• _What is being asked_
Every line of the listing that holds the word "with" should be returned.

• _The data_
-- ==== Sys2Proof/Machine/Flags.lean ====
section
/-! DEFINITION. What the block decodes about flags and status registers. It has no flag and computes none (spec/10_state.md
R37, R38): it names the condition under which an execution stage is to run the instruction, and the lanes of a status
register an instruction writes. -/

namespace Sys2Proof.Machine

/-- R65: the condition-code mapper, total on the 16 codes. The codes between the end points are read from the order of the
source's list (decision D20; notes/assumptions/6.md). -/
def condTable (c : CondField) : Condition :=
  match c.extractLsb' 2 2, c.extractLsb' 0 2 with
  | 0b00#2, 0b00#2 => .eq
  | 0b00#2, 0b01#2 => .ne
  | 0b00#2, 0b10#2 => .cs
  | 0b00#2, 0b11#2 => .cc
  | 0b01#2, 0b00#2 => .mi
  | 0b01#2, 0b01#2 => .pl
  | 0b01#2, 0b10#2 => .vs
  | 0b01#2, 0b11#2 => .vc
  | 0b10#2, 0b00#2 => .hi
  | 0b10#2, 0b01#2 => .ls
  | 0b10#2, 0b10#2 => .ge
  | 0b10#2, 0b11#2 => .lt
  | 0b11#2, 0b00#2 => .gt
  | 0b11#2, 0b01#2 => .le
  | 0b11#2, 0b10#2 => .always
  | 0b11#2, 0b11#2 => .reserved

/-- R75: the mask of a PSR write, from `w[19:16]`; bit 3 of the field is `w[19]`. -/
def maskOf (m : MaskField) : Mask where
  control := m.getLsbD 0
  extension := m.getLsbD 1
  status := m.getLsbD 2
  flags := m.getLsbD 3

end Sys2Proof.Machine
end

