-- ==== Sys2Proof/Machine/Undefined.lean ====
section
/-! DEFINITION. The undefined and the unresolved space (spec/44_undefined_unresolved.md). `Undefined` is an ordinary output
value with its condition decoded (R200); the multiply and extended load-store path has no value and is refused by name
(R202; notes/assumptions/4.md). -/

namespace Sys2Proof.Machine

/-- Row 51, format MISC-UNDEF: `Undefined` by R144 (miscellaneous space, hi = 0, w[7:4] = 0x1). -/
def execUndefMiscHi0Lo1 (cond : CondField) (st : State) : Answer :=
  st.drive cond .undefined

/-- Row 52, format MISC-UNDEF: `Undefined` by R144 (miscellaneous space, hi = 0, w[7:4] = 0x2). -/
def execUndefMiscHi0Lo2 (cond : CondField) (st : State) : Answer :=
  st.drive cond .undefined

/-- Row 53, format MISC-UNDEF: `Undefined` by R144 (miscellaneous space, hi = 0, w[7:4] = 0x3). -/
def execUndefMiscHi0Lo3 (cond : CondField) (st : State) : Answer :=
  st.drive cond .undefined

/-- Row 54, format MISC-UNDEF: `Undefined` by R144 (miscellaneous space, hi = 0, w[7:4] = 0x4). -/
def execUndefMiscHi0Lo4 (cond : CondField) (st : State) : Answer :=
  st.drive cond .undefined

/-- Row 55, format MISC-UNDEF: `Undefined` by R144 (miscellaneous space, hi = 0, w[7:4] = 0x5). -/
def execUndefMiscHi0Lo5 (cond : CondField) (st : State) : Answer :=
  st.drive cond .undefined

/-- Row 56, format MISC-UNDEF: `Undefined` by R144 (miscellaneous space, hi = 0, w[7:4] = 0x6). -/
def execUndefMiscHi0Lo6 (cond : CondField) (st : State) : Answer :=
  st.drive cond .undefined

/-- Row 57, format MISC-UNDEF: `Undefined` by R144 (miscellaneous space, hi = 0, w[7:4] = 0x7). -/
def execUndefMiscHi0Lo7 (cond : CondField) (st : State) : Answer :=
  st.drive cond .undefined

/-- Row 58, format MISC-UNDEF: `Undefined` by R144 (miscellaneous space, hi = 0, w[7:4] = 0x8). -/
def execUndefMiscHi0Lo8 (cond : CondField) (st : State) : Answer :=
  st.drive cond .undefined

/-- Row 59, format MISC-UNDEF: `Undefined` by R144 (miscellaneous space, hi = 0, w[7:4] = 0xA). -/
def execUndefMiscHi0LoA (cond : CondField) (st : State) : Answer :=
  st.drive cond .undefined

/-- Row 60, format MISC-UNDEF: `Undefined` by R144 (miscellaneous space, hi = 0, w[7:4] = 0xC). -/
def execUndefMiscHi0LoC (cond : CondField) (st : State) : Answer :=
  st.drive cond .undefined

/-- Row 61, format MISC-UNDEF: `Undefined` by R144 (miscellaneous space, hi = 0, w[7:4] = 0xE). -/
def execUndefMiscHi0LoE (cond : CondField) (st : State) : Answer :=
  st.drive cond .undefined

/-- Row 62, format MISC-UNDEF: `Undefined` by R144 (miscellaneous space, hi = 1, w[7:4] = 0x2). -/
def execUndefMiscHi1Lo2 (cond : CondField) (st : State) : Answer :=
  st.drive cond .undefined

/-- Row 63, format MISC-UNDEF: `Undefined` by R144 (miscellaneous space, hi = 1, w[7:4] = 0x3). -/
def execUndefMiscHi1Lo3 (cond : CondField) (st : State) : Answer :=
  st.drive cond .undefined

/-- Row 64, format MISC-UNDEF: `Undefined` by R144 (miscellaneous space, hi = 1, w[7:4] = 0x4). -/
def execUndefMiscHi1Lo4 (cond : CondField) (st : State) : Answer :=
  st.drive cond .undefined

/-- Row 65, format MISC-UNDEF: `Undefined` by R144 (miscellaneous space, hi = 1, w[7:4] = 0x5). -/
def execUndefMiscHi1Lo5 (cond : CondField) (st : State) : Answer :=
  st.drive cond .undefined

/-- Row 66, format MISC-UNDEF: `Undefined` by R144 (miscellaneous space, hi = 1, w[7:4] = 0x6). -/
def execUndefMiscHi1Lo6 (cond : CondField) (st : State) : Answer :=
  st.drive cond .undefined

/-- Row 67, format MISC-UNDEF: `Undefined` by R144 (miscellaneous space, hi = 1, w[7:4] = 0x7). -/
def execUndefMiscHi1Lo7 (cond : CondField) (st : State) : Answer :=
  st.drive cond .undefined

/-- Row 68, format MISC-UNDEF: `Undefined` by R144 (miscellaneous space, hi = 1, w[7:4] = 0x8). -/
def execUndefMiscHi1Lo8 (cond : CondField) (st : State) : Answer :=
  st.drive cond .undefined

/-- Row 69, format MISC-UNDEF: `Undefined` by R144 (miscellaneous space, hi = 1, w[7:4] = 0xA). -/
def execUndefMiscHi1LoA (cond : CondField) (st : State) : Answer :=
  st.drive cond .undefined

/-- Row 70, format MISC-UNDEF: `Undefined` by R144 (miscellaneous space, hi = 1, w[7:4] = 0xC). -/
def execUndefMiscHi1LoC (cond : CondField) (st : State) : Answer :=
  st.drive cond .undefined

/-- Row 71, format MISC-UNDEF: `Undefined` by R144 (miscellaneous space, hi = 1, w[7:4] = 0xE). -/
def execUndefMiscHi1LoE (cond : CondField) (st : State) : Answer :=
  st.drive cond .undefined

/-- Row 73, format M1-UNDEF: `Undefined` by R201 (major 1, s = 0, op_hi, op_lo = 0). -/
def execUndefMajor1Band (cond : CondField) (st : State) : Answer :=
  st.drive cond .undefined

/-- Row 98, format M3-UNDEF: `Undefined` by R201 (major 3 with bit 4 set, reserved encoding space). -/
def execUndefMajor3Bit4 (cond : CondField) (st : State) : Answer :=
  st.drive cond .undefined

/-- Row 101, format MAJ-UNDEF: `Undefined` by R203 (major 4, every word). -/
def execUndefMajor4 (cond : CondField) (st : State) : Answer :=
  st.drive cond .undefined

/-- Row 102, format MAJ-UNDEF: `Undefined` by R203 (major 6, every word). -/
def execUndefMajor6 (cond : CondField) (st : State) : Answer :=
  st.drive cond .undefined

/-- Row 103, format MAJ-UNDEF: `Undefined` by R203 (major 7, every word). -/
def execUndefMajor7 (cond : CondField) (st : State) : Answer :=
  st.drive cond .undefined

/-- Row 104, format UNRESOLVED: `Unresolved(MultiplyExtendedLoadStore)` by R202. -/
def execUnresolvedMultiplyExtendedLoadStore (_cond : CondField) (st : State) : Answer :=
  st.refuse .multiplyExtendedLoadStore

end Sys2Proof.Machine
end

• _Response to the exercise_
  match c.extractLsb' 2 2, c.extractLsb' 0 2 with
value with its condition decoded (R200); the multiply and extended load-store path has no value and is refused by name
/-- Row 98, format M3-UNDEF: `Undefined` by R201 (major 3 with bit 4 set, reserved encoding space). -/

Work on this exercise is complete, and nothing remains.